++++ Records shown ++++
-- ==== Sys2Proof/Machine/Checkin.lean ====
section
/-! DEFINITION. Check-in (chapter 5): the directory and its operations, admission, the Guest Book, the checks, the
staged record, and session migration (R338, R339). -/

namespace Sys2Proof.Machine

/-! ### Capacity and the directory (R126 to R129) -/

/-- A wing's fitted DRAM rounded down to a power of two. -/
def dramPow (s : State) (w : Nat) : Nat := if dramSize s w = 0 then 0 else 2 ^ Nat.log2 (dramSize s w)

/-- R126: a wing's directory capacity C. -/
def capacity (s : State) (w : Nat) : Nat :=
  let d := dramPow s w
  if d < 4294967296 then 0 else min ((d - 3221225472) / 20480) (1048576 / s.part.wings)

/-- An index is admissible (R126). (DEDUCED, log 91) -/
def admissible (s : State) (i : Nat) : Bool :=
  decide (i < 1048576 ∧ i / s.part.wings < capacity s (i % s.part.wings))

/-- An index is provisioned: its current entry is VALID. -/
def provisioned (s : State) (i : Nat) : Bool := decide (i < 1048576) && bit (entFlags (entryOf s i)) 0

/-- The lowest admissible free index from `i`, of `n` tried (R130). -/
def freeIndex (s : State) : Nat → Nat → Option Nat
  | 0, _ => none
  | n + 1, i => if admissible s i && !provisioned s i then some i else freeIndex s n (i + 1)

/-- Replace a Guest Book entry. -/
def gbSet (w k : Nat) (e : Bytes) (s : State) : State :=
  let x := ingGet s w
  ingSet w { x with gb := tabPut [] k e x.gb } s

/-- An entry with one flag. -/
def entFlag (i : Nat) (v : Bool) (e : Bytes) : Bytes := putLe e 4 2 (setBits (entFlags e) i i (b2n v))

/-- Change an index's current entry: the Guest Book's copy, then DIRTY, else the directory slot (R129, R139). -/
def entryMod (i : Nat) (f : Bytes → Bytes) (s : State) : State :=
  let w := i % s.part.wings
  match gbFind s w i with
  | some k => gbSet w k (entFlag 2 true (f (entryOf s i))) s
  | none => dramWrite (dirSlot s i) (f (entryOf s i)) s

/-- A frame of the endpoint is in flight: admitted with no outcome (R141). -/
def inFlight (s : State) (i : Nat) : Bool := (ingGet s (i % s.part.wings)).pipe.any (fun f => f.dir == i)

/-- Write a Guest Book entry back whole to its slot (R139, R140). (DESIGN CHOICE, log 82) -/
def gbWriteback (w k : Nat) (s : State) : State :=
  let e := entFlag 2 false (tabGet [] (ingGet s w).gb k)
  count w (tallyIng 30) (gbSet w k e (dramWrite (dirSlot s (leAt e 0 4)) e s))

/-- R139: the victim: the unpinned entry with the oldest last-heard time, ties to the lower number. -/
def gbVictim (s : State) (w : Nat) : Option Nat :=
  ((ingGet s w).gb.foldl (fun (m : Option (Nat × Nat)) e =>
    if bit (entFlags e.2) 1 || inFlight s (leAt e.2 0 4) then m
    else match m with
      | some (_, h) => if laterW 64 h (leAt e.2 48 8) then some (e.1, leAt e.2 48 8) else m
      | none => some (e.1, leAt e.2 48 8)) none).map (·.1)

/-- R139: an index's entry filled from its directory slot, into a free entry or a victim's place. -/
def gbFill (i : Nat) (s : State) : State :=
  let w := i % s.part.wings
  if (gbFind s w i).isSome then s
  else
    let k := tabGap 0 (ingGet s w).gb
    if k < 131072 then gbSet w k (entFlag 2 false (dramRead s (dirSlot s i) 256)) s
    else match gbVictim s w with
      | none => s
      | some v =>
        let s1 := if bit (entFlags (tabGet [] (ingGet s w).gb v)) 2 then gbWriteback w v s else s
        gbSet w v (entFlag 2 false (dramRead s1 (dirSlot s1 i) 256)) (count w (tallyIng 29) s1)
++++
*Work instructions:* Write out every line from the entries where "Guest" appears.

*Output of the task:*
/-! DEFINITION. Check-in (chapter 5): the directory and its operations, admission, the Guest Book, the checks, the
/-- Replace a Guest Book entry. -/
/-- Change an index's current entry: the Guest Book's copy, then DIRTY, else the directory slot (R129, R139). -/
/-- Write a Guest Book entry back whole to its slot (R139, R140). (DESIGN CHOICE, log 82) -/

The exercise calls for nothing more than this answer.